Records provided >>

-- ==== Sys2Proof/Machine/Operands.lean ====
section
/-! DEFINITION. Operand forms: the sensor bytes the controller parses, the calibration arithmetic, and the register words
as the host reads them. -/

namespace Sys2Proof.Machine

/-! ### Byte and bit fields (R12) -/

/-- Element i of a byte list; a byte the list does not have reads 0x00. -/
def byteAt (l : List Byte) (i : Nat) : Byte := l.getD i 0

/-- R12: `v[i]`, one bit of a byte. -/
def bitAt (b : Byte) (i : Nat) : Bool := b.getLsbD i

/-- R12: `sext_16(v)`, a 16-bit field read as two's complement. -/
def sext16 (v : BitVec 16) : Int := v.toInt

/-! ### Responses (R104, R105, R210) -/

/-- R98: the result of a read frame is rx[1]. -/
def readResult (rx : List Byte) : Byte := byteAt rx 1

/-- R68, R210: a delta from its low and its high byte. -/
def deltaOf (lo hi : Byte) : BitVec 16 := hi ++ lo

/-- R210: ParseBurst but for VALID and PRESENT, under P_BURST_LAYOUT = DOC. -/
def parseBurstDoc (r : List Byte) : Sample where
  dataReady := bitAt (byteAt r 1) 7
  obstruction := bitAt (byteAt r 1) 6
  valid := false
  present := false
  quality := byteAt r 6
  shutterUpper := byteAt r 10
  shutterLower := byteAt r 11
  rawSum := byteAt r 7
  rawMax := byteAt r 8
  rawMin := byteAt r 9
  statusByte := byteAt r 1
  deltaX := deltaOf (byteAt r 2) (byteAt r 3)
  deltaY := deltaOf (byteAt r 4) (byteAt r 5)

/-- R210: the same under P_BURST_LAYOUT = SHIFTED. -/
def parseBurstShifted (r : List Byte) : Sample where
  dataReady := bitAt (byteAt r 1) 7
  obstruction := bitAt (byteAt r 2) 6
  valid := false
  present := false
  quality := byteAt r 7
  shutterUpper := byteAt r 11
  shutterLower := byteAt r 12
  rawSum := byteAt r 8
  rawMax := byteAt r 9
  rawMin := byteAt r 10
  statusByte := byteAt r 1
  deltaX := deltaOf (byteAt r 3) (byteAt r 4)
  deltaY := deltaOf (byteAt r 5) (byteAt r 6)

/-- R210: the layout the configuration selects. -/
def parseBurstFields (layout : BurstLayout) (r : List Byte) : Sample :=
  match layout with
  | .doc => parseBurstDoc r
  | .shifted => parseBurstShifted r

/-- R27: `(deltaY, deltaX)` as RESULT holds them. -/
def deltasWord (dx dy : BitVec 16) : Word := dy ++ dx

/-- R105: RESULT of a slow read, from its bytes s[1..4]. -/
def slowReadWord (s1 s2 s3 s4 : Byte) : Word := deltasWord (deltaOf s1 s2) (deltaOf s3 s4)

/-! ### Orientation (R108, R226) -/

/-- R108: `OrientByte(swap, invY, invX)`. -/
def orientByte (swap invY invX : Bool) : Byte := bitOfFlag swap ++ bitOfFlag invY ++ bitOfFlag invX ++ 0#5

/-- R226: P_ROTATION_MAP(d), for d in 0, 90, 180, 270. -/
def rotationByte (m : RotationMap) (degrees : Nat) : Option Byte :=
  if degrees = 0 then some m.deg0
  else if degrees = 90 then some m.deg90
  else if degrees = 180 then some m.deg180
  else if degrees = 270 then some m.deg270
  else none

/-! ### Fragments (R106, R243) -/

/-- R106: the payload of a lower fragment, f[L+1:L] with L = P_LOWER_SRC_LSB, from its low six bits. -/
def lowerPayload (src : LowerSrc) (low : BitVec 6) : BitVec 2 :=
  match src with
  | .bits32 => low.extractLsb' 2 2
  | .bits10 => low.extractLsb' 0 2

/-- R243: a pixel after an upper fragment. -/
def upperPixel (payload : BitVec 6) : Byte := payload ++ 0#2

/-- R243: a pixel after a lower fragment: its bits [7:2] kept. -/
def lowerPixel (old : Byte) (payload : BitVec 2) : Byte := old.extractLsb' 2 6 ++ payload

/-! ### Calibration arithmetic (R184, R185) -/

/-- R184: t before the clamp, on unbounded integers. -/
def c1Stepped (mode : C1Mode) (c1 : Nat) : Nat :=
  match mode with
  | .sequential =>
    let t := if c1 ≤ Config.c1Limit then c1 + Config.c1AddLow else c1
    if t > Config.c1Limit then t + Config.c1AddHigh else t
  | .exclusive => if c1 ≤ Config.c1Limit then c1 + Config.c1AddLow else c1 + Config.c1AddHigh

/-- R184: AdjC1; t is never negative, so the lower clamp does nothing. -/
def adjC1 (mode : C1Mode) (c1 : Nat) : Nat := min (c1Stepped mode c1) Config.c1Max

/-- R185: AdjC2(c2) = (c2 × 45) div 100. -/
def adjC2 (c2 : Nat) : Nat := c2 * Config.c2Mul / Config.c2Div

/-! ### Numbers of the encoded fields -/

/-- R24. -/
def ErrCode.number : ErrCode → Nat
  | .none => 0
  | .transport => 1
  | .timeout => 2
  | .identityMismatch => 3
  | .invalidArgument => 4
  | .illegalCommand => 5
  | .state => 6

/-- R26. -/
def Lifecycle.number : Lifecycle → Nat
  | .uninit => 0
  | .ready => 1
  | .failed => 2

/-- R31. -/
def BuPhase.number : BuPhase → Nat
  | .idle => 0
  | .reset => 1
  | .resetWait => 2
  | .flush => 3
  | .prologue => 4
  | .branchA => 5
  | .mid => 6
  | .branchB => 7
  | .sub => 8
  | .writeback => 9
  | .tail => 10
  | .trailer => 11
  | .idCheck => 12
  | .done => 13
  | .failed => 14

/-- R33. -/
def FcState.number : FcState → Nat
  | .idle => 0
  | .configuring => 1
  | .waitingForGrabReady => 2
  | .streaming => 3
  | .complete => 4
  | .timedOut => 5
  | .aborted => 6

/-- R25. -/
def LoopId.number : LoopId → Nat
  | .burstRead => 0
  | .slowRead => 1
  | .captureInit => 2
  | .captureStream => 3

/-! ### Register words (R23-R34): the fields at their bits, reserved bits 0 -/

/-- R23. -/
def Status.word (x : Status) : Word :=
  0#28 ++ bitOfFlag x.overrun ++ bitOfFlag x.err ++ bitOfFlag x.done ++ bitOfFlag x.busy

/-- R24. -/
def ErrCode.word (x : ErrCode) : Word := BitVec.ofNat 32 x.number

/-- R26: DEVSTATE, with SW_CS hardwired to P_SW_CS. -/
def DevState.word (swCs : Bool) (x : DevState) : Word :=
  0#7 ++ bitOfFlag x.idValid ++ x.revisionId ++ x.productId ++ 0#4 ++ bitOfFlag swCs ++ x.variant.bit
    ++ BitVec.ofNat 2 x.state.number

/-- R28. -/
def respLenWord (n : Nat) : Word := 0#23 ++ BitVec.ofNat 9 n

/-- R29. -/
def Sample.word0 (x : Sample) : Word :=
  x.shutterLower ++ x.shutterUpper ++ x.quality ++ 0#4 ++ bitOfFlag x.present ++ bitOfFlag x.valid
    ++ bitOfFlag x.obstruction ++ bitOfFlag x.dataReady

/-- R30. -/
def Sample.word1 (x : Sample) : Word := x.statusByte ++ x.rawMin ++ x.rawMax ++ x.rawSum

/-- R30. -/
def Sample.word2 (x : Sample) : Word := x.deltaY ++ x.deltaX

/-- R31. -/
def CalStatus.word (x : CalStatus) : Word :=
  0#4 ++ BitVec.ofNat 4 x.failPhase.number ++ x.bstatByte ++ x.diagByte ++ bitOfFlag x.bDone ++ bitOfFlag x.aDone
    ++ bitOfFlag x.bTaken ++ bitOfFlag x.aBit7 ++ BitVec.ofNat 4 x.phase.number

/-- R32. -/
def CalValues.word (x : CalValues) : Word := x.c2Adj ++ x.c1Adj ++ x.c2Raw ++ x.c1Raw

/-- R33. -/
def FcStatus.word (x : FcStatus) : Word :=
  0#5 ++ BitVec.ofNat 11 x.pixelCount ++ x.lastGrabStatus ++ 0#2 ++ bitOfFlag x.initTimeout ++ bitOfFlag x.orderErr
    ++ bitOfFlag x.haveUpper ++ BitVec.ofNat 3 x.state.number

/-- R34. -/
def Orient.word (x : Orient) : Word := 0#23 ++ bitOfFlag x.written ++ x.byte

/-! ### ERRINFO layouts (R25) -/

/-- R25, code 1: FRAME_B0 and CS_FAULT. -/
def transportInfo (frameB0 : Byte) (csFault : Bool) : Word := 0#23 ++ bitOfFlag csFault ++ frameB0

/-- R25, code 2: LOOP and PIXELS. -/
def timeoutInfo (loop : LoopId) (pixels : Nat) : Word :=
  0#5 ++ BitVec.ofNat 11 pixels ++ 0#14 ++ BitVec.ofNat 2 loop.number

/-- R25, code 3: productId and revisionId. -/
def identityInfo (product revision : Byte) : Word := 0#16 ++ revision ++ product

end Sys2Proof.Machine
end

* * *

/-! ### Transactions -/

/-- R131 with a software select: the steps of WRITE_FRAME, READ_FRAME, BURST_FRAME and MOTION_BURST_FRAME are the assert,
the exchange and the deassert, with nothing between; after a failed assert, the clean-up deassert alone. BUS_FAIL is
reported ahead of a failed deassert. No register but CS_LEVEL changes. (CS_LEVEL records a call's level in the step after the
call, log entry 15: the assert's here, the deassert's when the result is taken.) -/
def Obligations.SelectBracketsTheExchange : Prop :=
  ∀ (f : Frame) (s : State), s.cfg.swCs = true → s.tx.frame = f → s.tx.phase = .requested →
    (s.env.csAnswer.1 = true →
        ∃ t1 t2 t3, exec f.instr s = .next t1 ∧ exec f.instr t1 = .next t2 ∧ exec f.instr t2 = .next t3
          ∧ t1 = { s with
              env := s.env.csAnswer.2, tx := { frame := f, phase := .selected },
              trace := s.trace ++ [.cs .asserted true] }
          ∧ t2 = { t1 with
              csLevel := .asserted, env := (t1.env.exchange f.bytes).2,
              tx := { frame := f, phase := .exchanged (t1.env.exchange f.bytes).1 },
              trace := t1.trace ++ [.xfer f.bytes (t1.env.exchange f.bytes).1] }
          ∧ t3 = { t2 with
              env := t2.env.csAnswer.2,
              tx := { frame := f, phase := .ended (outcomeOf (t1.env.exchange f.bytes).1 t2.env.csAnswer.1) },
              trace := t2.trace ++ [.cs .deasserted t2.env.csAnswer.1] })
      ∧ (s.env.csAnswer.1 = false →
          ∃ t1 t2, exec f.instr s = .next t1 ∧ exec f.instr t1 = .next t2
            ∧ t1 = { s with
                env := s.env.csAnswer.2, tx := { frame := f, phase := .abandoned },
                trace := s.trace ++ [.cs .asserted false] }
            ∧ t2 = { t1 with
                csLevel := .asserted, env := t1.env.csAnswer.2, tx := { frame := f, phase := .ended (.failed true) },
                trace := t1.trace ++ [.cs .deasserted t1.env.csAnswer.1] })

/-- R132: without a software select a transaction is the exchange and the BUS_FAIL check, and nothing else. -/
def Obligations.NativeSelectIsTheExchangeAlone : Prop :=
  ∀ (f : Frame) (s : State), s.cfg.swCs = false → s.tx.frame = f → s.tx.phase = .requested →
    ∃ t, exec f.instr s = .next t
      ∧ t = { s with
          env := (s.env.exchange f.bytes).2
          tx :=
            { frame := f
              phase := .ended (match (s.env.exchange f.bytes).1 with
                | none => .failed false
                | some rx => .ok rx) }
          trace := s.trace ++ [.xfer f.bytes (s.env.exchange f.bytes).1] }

---

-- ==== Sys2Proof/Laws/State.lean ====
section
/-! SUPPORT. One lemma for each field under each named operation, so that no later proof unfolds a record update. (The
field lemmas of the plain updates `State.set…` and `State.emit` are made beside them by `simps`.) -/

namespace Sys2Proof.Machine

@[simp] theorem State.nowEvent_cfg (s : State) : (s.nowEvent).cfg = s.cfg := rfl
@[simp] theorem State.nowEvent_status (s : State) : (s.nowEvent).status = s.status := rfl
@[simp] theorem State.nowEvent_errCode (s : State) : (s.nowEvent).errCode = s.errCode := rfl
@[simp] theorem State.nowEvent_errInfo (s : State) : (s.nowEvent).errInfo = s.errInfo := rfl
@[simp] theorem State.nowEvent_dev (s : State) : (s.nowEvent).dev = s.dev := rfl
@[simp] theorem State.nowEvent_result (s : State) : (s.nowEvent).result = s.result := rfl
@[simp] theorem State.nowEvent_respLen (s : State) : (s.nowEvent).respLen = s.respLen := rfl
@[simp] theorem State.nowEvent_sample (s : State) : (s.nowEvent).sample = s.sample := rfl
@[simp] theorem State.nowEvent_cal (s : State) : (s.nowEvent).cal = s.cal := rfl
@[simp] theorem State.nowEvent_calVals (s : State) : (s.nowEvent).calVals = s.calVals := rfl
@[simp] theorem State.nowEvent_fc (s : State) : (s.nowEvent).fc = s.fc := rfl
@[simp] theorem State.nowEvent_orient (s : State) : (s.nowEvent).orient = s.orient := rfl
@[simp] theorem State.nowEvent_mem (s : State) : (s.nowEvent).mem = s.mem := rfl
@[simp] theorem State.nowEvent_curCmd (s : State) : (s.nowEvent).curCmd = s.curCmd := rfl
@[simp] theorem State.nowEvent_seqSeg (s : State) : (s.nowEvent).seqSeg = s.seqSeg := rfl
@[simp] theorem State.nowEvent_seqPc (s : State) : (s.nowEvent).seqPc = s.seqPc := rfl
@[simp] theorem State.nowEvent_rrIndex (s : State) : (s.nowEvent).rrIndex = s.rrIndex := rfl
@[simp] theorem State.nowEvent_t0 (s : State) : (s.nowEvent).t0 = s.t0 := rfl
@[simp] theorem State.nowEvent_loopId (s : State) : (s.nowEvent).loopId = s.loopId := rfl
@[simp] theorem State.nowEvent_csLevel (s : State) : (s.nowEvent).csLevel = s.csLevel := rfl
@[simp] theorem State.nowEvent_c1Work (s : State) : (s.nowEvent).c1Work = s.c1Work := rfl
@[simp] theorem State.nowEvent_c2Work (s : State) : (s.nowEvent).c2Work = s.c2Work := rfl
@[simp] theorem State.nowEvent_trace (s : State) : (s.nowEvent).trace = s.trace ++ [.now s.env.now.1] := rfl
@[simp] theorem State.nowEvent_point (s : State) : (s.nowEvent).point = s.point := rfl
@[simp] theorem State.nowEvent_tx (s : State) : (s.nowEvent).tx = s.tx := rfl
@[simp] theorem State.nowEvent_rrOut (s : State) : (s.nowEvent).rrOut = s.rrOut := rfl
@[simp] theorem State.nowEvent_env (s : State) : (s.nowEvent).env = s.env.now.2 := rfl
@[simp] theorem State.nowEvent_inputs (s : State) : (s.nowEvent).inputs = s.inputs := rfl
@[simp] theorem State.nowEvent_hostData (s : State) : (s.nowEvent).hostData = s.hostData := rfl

What is required >> In the listing above, find the line holding "match layout with" and the line holding "if t > Config.c1Limit", then output those two lines and every line between them exactly.

Output for this exercise >>
  match layout with
  | .doc => parseBurstDoc r
  | .shifted => parseBurstShifted r

/-- R27: `(deltaY, deltaX)` as RESULT holds them. -/
def deltasWord (dx dy : BitVec 16) : Word := dy ++ dx

/-- R105: RESULT of a slow read, from its bytes s[1..4]. -/
def slowReadWord (s1 s2 s3 s4 : Byte) : Word := deltasWord (deltaOf s1 s2) (deltaOf s3 s4)

/-! ### Orientation (R108, R226) -/

/-- R108: `OrientByte(swap, invY, invX)`. -/
def orientByte (swap invY invX : Bool) : Byte := bitOfFlag swap ++ bitOfFlag invY ++ bitOfFlag invX ++ 0#5

/-- R226: P_ROTATION_MAP(d), for d in 0, 90, 180, 270. -/
def rotationByte (m : RotationMap) (degrees : Nat) : Option Byte :=
  if degrees = 0 then some m.deg0
  else if degrees = 90 then some m.deg90
  else if degrees = 180 then some m.deg180
  else if degrees = 270 then some m.deg270
  else none

/-! ### Fragments (R106, R243) -/

/-- R106: the payload of a lower fragment, f[L+1:L] with L = P_LOWER_SRC_LSB, from its low six bits. -/
def lowerPayload (src : LowerSrc) (low : BitVec 6) : BitVec 2 :=
  match src with
  | .bits32 => low.extractLsb' 2 2
  | .bits10 => low.extractLsb' 0 2

/-- R243: a pixel after an upper fragment. -/
def upperPixel (payload : BitVec 6) : Byte := payload ++ 0#2

/-- R243: a pixel after a lower fragment: its bits [7:2] kept. -/
def lowerPixel (old : Byte) (payload : BitVec 2) : Byte := old.extractLsb' 2 6 ++ payload

/-! ### Calibration arithmetic (R184, R185) -/

/-- R184: t before the clamp, on unbounded integers. -/
def c1Stepped (mode : C1Mode) (c1 : Nat) : Nat :=
  match mode with
  | .sequential =>
    let t := if c1 ≤ Config.c1Limit then c1 + Config.c1AddLow else c1
    if t > Config.c1Limit then t + Config.c1AddHigh else t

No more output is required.